Task item:
Take the records underneath and set them down exactly.

[Supplied data — start]

/-- What the update `thread` leaves and what it sets. -/
@[simp] theorem apply_thread (s : State) (k : Nat) (t : Thread) :
    (Upd.apply s (.thread k t)).pending = s.pending ∧ (Upd.apply s (.thread k t)).now = s.now ∧
    (Upd.apply s (.thread k t)).freeCount = s.freeCount ∧ (Upd.apply s (.thread k t)).regs = s.regs ∧
    (Upd.apply s (.thread k t)).active = s.active ∧ (Upd.apply s (.thread k t)).predicted = s.predicted ∧
    (Upd.apply s (.thread k t)).latches = s.latches ∧ (Upd.apply s (.thread k t)).reply = s.reply ∧
    (Upd.apply s (.thread k t)).mem = s.mem ∧ (Upd.apply s (.thread k t)).poison = s.poison ∧
    (Upd.apply s (.thread k t)).flash = s.flash ∧ (Upd.apply s (.thread k t)).ys = s.ys ∧
    (Upd.apply s (.thread k t)).threads = s.threads.set {} k t ∧ (Upd.apply s (.thread k t)).cores = s.cores ∧
    (Upd.apply s (.thread k t)).fm = s.fm ∧ (Upd.apply s (.thread k t)).lg = s.lg ∧
    (Upd.apply s (.thread k t)).ts = s.ts ∧ (Upd.apply s (.thread k t)).dr = s.dr ∧
    (Upd.apply s (.thread k t)).tb = s.tb ∧ (Upd.apply s (.thread k t)).tl = s.tl ∧
    (Upd.apply s (.thread k t)).td = s.td ∧ (Upd.apply s (.thread k t)).net = s.net ∧
    (Upd.apply s (.thread k t)).ll = s.ll ∧ (Upd.apply s (.thread k t)).hst = s.hst ∧
    (Upd.apply s (.thread k t)).msix = s.msix ∧ (Upd.apply s (.thread k t)).boot = s.boot ∧
    (Upd.apply s (.thread k t)).sh = s.sh ∧ (Upd.apply s (.thread k t)).mt = s.mt ∧
    (Upd.apply s (.thread k t)).ty = s.ty ∧ (Upd.apply s (.thread k t)).trim = s.trim ∧
    (Upd.apply s (.thread k t)).fences = s.fences ∧ (Upd.apply s (.thread k t)).out = s.out := 
  ⟨rfl, rfl, rfl, rfl, rfl, rfl, rfl, rfl, rfl, rfl, rfl, rfl, rfl, rfl, rfl, rfl,
    rfl, rfl, rfl, rfl, rfl, rfl, rfl, rfl, rfl, rfl, rfl, rfl, rfl, rfl, rfl,
    rfl⟩

/-- What the update `core` leaves and what it sets. -/
@[simp] theorem apply_core (s : State) (k : Nat) (c : Core) :
    (Upd.apply s (.core k c)).pending = s.pending ∧ (Upd.apply s (.core k c)).now = s.now ∧
    (Upd.apply s (.core k c)).freeCount = s.freeCount ∧ (Upd.apply s (.core k c)).regs = s.regs ∧
    (Upd.apply s (.core k c)).active = s.active ∧ (Upd.apply s (.core k c)).predicted = s.predicted ∧
    (Upd.apply s (.core k c)).latches = s.latches ∧ (Upd.apply s (.core k c)).reply = s.reply ∧
    (Upd.apply s (.core k c)).mem = s.mem ∧ (Upd.apply s (.core k c)).poison = s.poison ∧
    (Upd.apply s (.core k c)).flash = s.flash ∧ (Upd.apply s (.core k c)).ys = s.ys ∧
    (Upd.apply s (.core k c)).threads = s.threads ∧ (Upd.apply s (.core k c)).cores = s.cores.set {} k c ∧
    (Upd.apply s (.core k c)).fm = s.fm ∧ (Upd.apply s (.core k c)).lg = s.lg ∧ (Upd.apply s (.core k c)).ts = s.ts ∧
    (Upd.apply s (.core k c)).dr = s.dr ∧ (Upd.apply s (.core k c)).tb = s.tb ∧ (Upd.apply s (.core k c)).tl = s.tl ∧
    (Upd.apply s (.core k c)).td = s.td ∧ (Upd.apply s (.core k c)).net = s.net ∧ (Upd.apply s (.core k c)).ll = s.ll ∧
    (Upd.apply s (.core k c)).hst = s.hst ∧ (Upd.apply s (.core k c)).msix = s.msix ∧
    (Upd.apply s (.core k c)).boot = s.boot ∧ (Upd.apply s (.core k c)).sh = s.sh ∧ (Upd.apply s (.core k c)).mt = s.mt ∧
    (Upd.apply s (.core k c)).ty = s.ty ∧ (Upd.apply s (.core k c)).trim = s.trim ∧
    (Upd.apply s (.core k c)).fences = s.fences ∧ (Upd.apply s (.core k c)).out = s.out := 
  ⟨rfl, rfl, rfl, rfl, rfl, rfl, rfl, rfl, rfl, rfl, rfl, rfl, rfl, rfl, rfl, rfl,
    rfl, rfl, rfl, rfl, rfl, rfl, rfl, rfl, rfl, rfl, rfl, rfl, rfl, rfl, rfl,
    rfl⟩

[Supplied data — finish]

Answer area:
/-- What the update `thread` leaves and what it sets. -/
@[simp] theorem apply_thread (s : State) (k : Nat) (t : Thread) :
    (Upd.apply s (.thread k t)).pending = s.pending ∧ (Upd.apply s (.thread k t)).now = s.now ∧
    (Upd.apply s (.thread k t)).freeCount = s.freeCount ∧ (Upd.apply s (.thread k t)).regs = s.regs ∧
    (Upd.apply s (.thread k t)).active = s.active ∧ (Upd.apply s (.thread k t)).predicted = s.predicted ∧
    (Upd.apply s (.thread k t)).latches = s.latches ∧ (Upd.apply s (.thread k t)).reply = s.reply ∧
    (Upd.apply s (.thread k t)).mem = s.mem ∧ (Upd.apply s (.thread k t)).poison = s.poison ∧
    (Upd.apply s (.thread k t)).flash = s.flash ∧ (Upd.apply s (.thread k t)).ys = s.ys ∧
    (Upd.apply s (.thread k t)).threads = s.threads.set {} k t ∧ (Upd.apply s (.thread k t)).cores = s.cores ∧
    (Upd.apply s (.thread k t)).fm = s.fm ∧ (Upd.apply s (.thread k t)).lg = s.lg ∧
    (Upd.apply s (.thread k t)).ts = s.ts ∧ (Upd.apply s (.thread k t)).dr = s.dr ∧
    (Upd.apply s (.thread k t)).tb = s.tb ∧ (Upd.apply s (.thread k t)).tl = s.tl ∧
    (Upd.apply s (.thread k t)).td = s.td ∧ (Upd.apply s (.thread k t)).net = s.net ∧
    (Upd.apply s (.thread k t)).ll = s.ll ∧ (Upd.apply s (.thread k t)).hst = s.hst ∧
    (Upd.apply s (.thread k t)).msix = s.msix ∧ (Upd.apply s (.thread k t)).boot = s.boot ∧
    (Upd.apply s (.thread k t)).sh = s.sh ∧ (Upd.apply s (.thread k t)).mt = s.mt ∧
    (Upd.apply s (.thread k t)).ty = s.ty ∧ (Upd.apply s (.thread k t)).trim = s.trim ∧
    (Upd.apply s (.thread k t)).fences = s.fences ∧ (Upd.apply s (.thread k t)).out = s.out := 
  ⟨rfl, rfl, rfl, rfl, rfl, rfl, rfl, rfl, rfl, rfl, rfl, rfl, rfl, rfl, rfl, rfl,
    rfl, rfl, rfl, rfl, rfl, rfl, rfl, rfl, rfl, rfl, rfl, rfl, rfl, rfl, rfl,
    rfl⟩

/-- What the update `core` leaves and what it sets. -/
@[simp] theorem apply_core (s : State) (k : Nat) (c : Core) :
    (Upd.apply s (.core k c)).pending = s.pending ∧ (Upd.apply s (.core k c)).now = s.now ∧
    (Upd.apply s (.core k c)).freeCount = s.freeCount ∧ (Upd.apply s (.core k c)).regs = s.regs ∧
    (Upd.apply s (.core k c)).active = s.active ∧ (Upd.apply s (.core k c)).predicted = s.predicted ∧
    (Upd.apply s (.core k c)).latches = s.latches ∧ (Upd.apply s (.core k c)).reply = s.reply ∧
    (Upd.apply s (.core k c)).mem = s.mem ∧ (Upd.apply s (.core k c)).poison = s.poison ∧
    (Upd.apply s (.core k c)).flash = s.flash ∧ (Upd.apply s (.core k c)).ys = s.ys ∧
    (Upd.apply s (.core k c)).threads = s.threads ∧ (Upd.apply s (.core k c)).cores = s.cores.set {} k c ∧
    (Upd.apply s (.core k c)).fm = s.fm ∧ (Upd.apply s (.core k c)).lg = s.lg ∧ (Upd.apply s (.core k c)).ts = s.ts ∧
    (Upd.apply s (.core k c)).dr = s.dr ∧ (Upd.apply s (.core k c)).tb = s.tb ∧ (Upd.apply s (.core k c)).tl = s.tl ∧
    (Upd.apply s (.core k c)).td = s.td ∧ (Upd.apply s (.core k c)).net = s.net ∧ (Upd.apply s (.core k c)).ll = s.ll ∧
    (Upd.apply s (.core k c)).hst = s.hst ∧ (Upd.apply s (.core k c)).msix = s.msix ∧
    (Upd.apply s (.core k c)).boot = s.boot ∧ (Upd.apply s (.core k c)).sh = s.sh ∧ (Upd.apply s (.core k c)).mt = s.mt ∧
    (Upd.apply s (.core k c)).ty = s.ty ∧ (Upd.apply s (.core k c)).trim = s.trim ∧
    (Upd.apply s (.core k c)).fences = s.fences ∧ (Upd.apply s (.core k c)).out = s.out := 
  ⟨rfl, rfl, rfl, rfl, rfl, rfl, rfl, rfl, rfl, rfl, rfl, rfl, rfl, rfl, rfl, rfl,
    rfl, rfl, rfl, rfl, rfl, rfl, rfl, rfl, rfl, rfl, rfl, rfl, rfl, rfl, rfl,
    rfl⟩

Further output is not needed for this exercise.